Additional question :
I have a doubt on the geometric form so : Is it a square ?
partial answer as remarks :
This definitively not a square at least in plotting it and due to the equation of $f(x)$ .
To find the center of the pseudo-square we can use derivative at :
$$f'(a)=1$$
And next we have an exact square . Remains to show the closed form mention in eyeballfrog comment .

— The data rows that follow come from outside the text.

/-! `appendSelected` -/

@[simp] theorem appendSelected_fsm (n : Nat) (s : State) : (appendSelected n s).fsm = s.fsm := by
  unfold appendSelected; split <;> simp [*]
@[simp] theorem appendSelected_cursor (n : Nat) (s : State) :
    (appendSelected n s).cursor = s.cursor := by
  unfold appendSelected; split <;> simp [*]
@[simp] theorem appendSelected_acc (n : Nat) (s : State) : (appendSelected n s).acc = s.acc := by
  unfold appendSelected; split <;> simp [*]
@[simp] theorem appendSelected_hdrSync (n : Nat) (s : State) :
    (appendSelected n s).hdrSync = s.hdrSync := by
  unfold appendSelected; split <;> simp [*]
@[simp] theorem appendSelected_hdrSize (n : Nat) (s : State) :
    (appendSelected n s).hdrSize = s.hdrSize := by
  unfold appendSelected; split <;> simp [*]
@[simp] theorem appendSelected_hdrId (n : Nat) (s : State) :
    (appendSelected n s).hdrId = s.hdrId := by
  unfold appendSelected; split <;> simp [*]
@[simp] theorem appendSelected_hdrFamily (n : Nat) (s : State) :
    (appendSelected n s).hdrFamily = s.hdrFamily := by
  unfold appendSelected; split <;> simp [*]
@[simp] theorem appendSelected_hdrDsize (n : Nat) (s : State) :
    (appendSelected n s).hdrDsize = s.hdrDsize := by
  unfold appendSelected; split <;> simp [*]
@[simp] theorem appendSelected_hdrDcsum (n : Nat) (s : State) :
    (appendSelected n s).hdrDcsum = s.hdrDcsum := by
  unfold appendSelected; split <;> simp [*]
@[simp] theorem appendSelected_hdrHcsum (n : Nat) (s : State) :
    (appendSelected n s).hdrHcsum = s.hdrHcsum := by
  unfold appendSelected; split <;> simp [*]
@[simp] theorem appendSelected_hdrIdx (n : Nat) (s : State) :
    (appendSelected n s).hdrIdx = s.hdrIdx := by
  unfold appendSelected; split <;> simp [*]
@[simp] theorem appendSelected_payIdx (n : Nat) (s : State) :
    (appendSelected n s).payIdx = s.payIdx := by
  unfold appendSelected; split <;> simp [*]
@[simp] theorem appendSelected_payStart (n : Nat) (s : State) :
    (appendSelected n s).payStart = s.payStart := by
  unfold appendSelected; split <;> simp [*]
@[simp] theorem appendSelected_recCount (n : Nat) (s : State) :
    (appendSelected n s).recCount = s.recCount := by
  unfold appendSelected; split <;> simp [*]
@[simp] theorem appendSelected_records (n : Nat) (s : State) :
    (appendSelected n s).records = if selected s.latFrom s.latBy n then s.records ++ [currentRecord s] else s.records := by
  unfold appendSelected; split <;> simp [*]
@[simp] theorem appendSelected_csumErr (n : Nat) (s : State) :
    (appendSelected n s).csumErr = s.csumErr := by
  unfold appendSelected; split <;> simp [*]
@[simp] theorem appendSelected_trunc (n : Nat) (s : State) :
    (appendSelected n s).trunc = s.trunc := by
  unfold appendSelected; split <;> simp [*]
@[simp] theorem appendSelected_cmdErr (n : Nat) (s : State) :
    (appendSelected n s).cmdErr = s.cmdErr := by
  unfold appendSelected; split <;> simp [*]
@[simp] theorem appendSelected_resultValid (n : Nat) (s : State) :
    (appendSelected n s).resultValid = s.resultValid := by
  unfold appendSelected; split <;> simp [*]
@[simp] theorem appendSelected_fatalCode (n : Nat) (s : State) :
    (appendSelected n s).fatalCode = s.fatalCode := by
  unfold appendSelected; split <;> simp [*]
@[simp] theorem appendSelected_srcOpen (n : Nat) (s : State) :
    (appendSelected n s).srcOpen = s.srcOpen := by
  unfold appendSelected; split <;> simp [*]
@[simp] theorem appendSelected_cfgFrom (n : Nat) (s : State) :
    (appendSelected n s).cfgFrom = s.cfgFrom := by
  unfold appendSelected; split <;> simp [*]
@[simp] theorem appendSelected_cfgTo (n : Nat) (s : State) :
    (appendSelected n s).cfgTo = s.cfgTo := by
  unfold appendSelected; split <;> simp [*]
@[simp] theorem appendSelected_cfgBy (n : Nat) (s : State) :
    (appendSelected n s).cfgBy = s.cfgBy := by
  unfold appendSelected; split <;> simp [*]
@[simp] theorem appendSelected_latFrom (n : Nat) (s : State) :
    (appendSelected n s).latFrom = s.latFrom := by
  unfold appendSelected; split <;> simp [*]
@[simp] theorem appendSelected_latTo (n : Nat) (s : State) :
    (appendSelected n s).latTo = s.latTo := by
  unfold appendSelected; split <;> simp [*]
@[simp] theorem appendSelected_latBy (n : Nat) (s : State) :
    (appendSelected n s).latBy = s.latBy := by
  unfold appendSelected; split <;> simp [*]
@[simp] theorem appendSelected_csumData (n : Nat) (s : State) :
    (appendSelected n s).csumData = s.csumData := by
  unfold appendSelected; split <;> simp [*]
@[simp] theorem appendSelected_recSel (n : Nat) (s : State) :
    (appendSelected n s).recSel = s.recSel := by
  unfold appendSelected; split <;> simp [*]
@[simp] theorem appendSelected_src (n : Nat) (s : State) : (appendSelected n s).src = s.src := by
  unfold appendSelected; split <;> simp [*]
@[simp] theorem appendSelected_turns (n : Nat) (s : State) :
    (appendSelected n s).turns = s.turns := by
  unfold appendSelected; split <;> simp [*]
@[simp] theorem appendSelected_reads (n : Nat) (s : State) :
    (appendSelected n s).reads = s.reads := by
  unfold appendSelected; split <;> simp [*]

The nice thing is that we already know that the center of the square lies on $x = 1/2$. That means that the $y$ coordinate of the center of the square is halfway between $1/2$ and $f(1/2)$. Using $(1/2)! = \sqrt{\pi}/2$, we get $$ f(1/2) = (1/2)^{(\sqrt{\pi}/2)^{(1/2)^{\sqrt{\pi}/2}}} = 2^{-(\sqrt{\pi}/2)^{2^{-\sqrt{\pi}/2}}}. $$ Not the cleanest of expressions, but it works. We then use this to find $y$: $$ y = \frac{1}{2}\left[\frac{1}{2} + f\left(\frac{1}{2}\right)\right] = \frac{1}{4}\left[1 + 2^{1-(\sqrt{\pi}/2)^{2^{-\sqrt{\pi}/2}}}\right]. $$ If you wanted to approximate this value, note that $ \sqrt{\pi}/2 \approx 0.886$ is somewhat close to $1$, so you could write $\sqrt{\pi}/2 = 1 - \delta$ and then expand in power series in $\delta$. To first order you'd get $y \approx 1/2 + (\delta/8)\ln 2\approx 0.50986$, only 0.26% off the true value $0.51120$.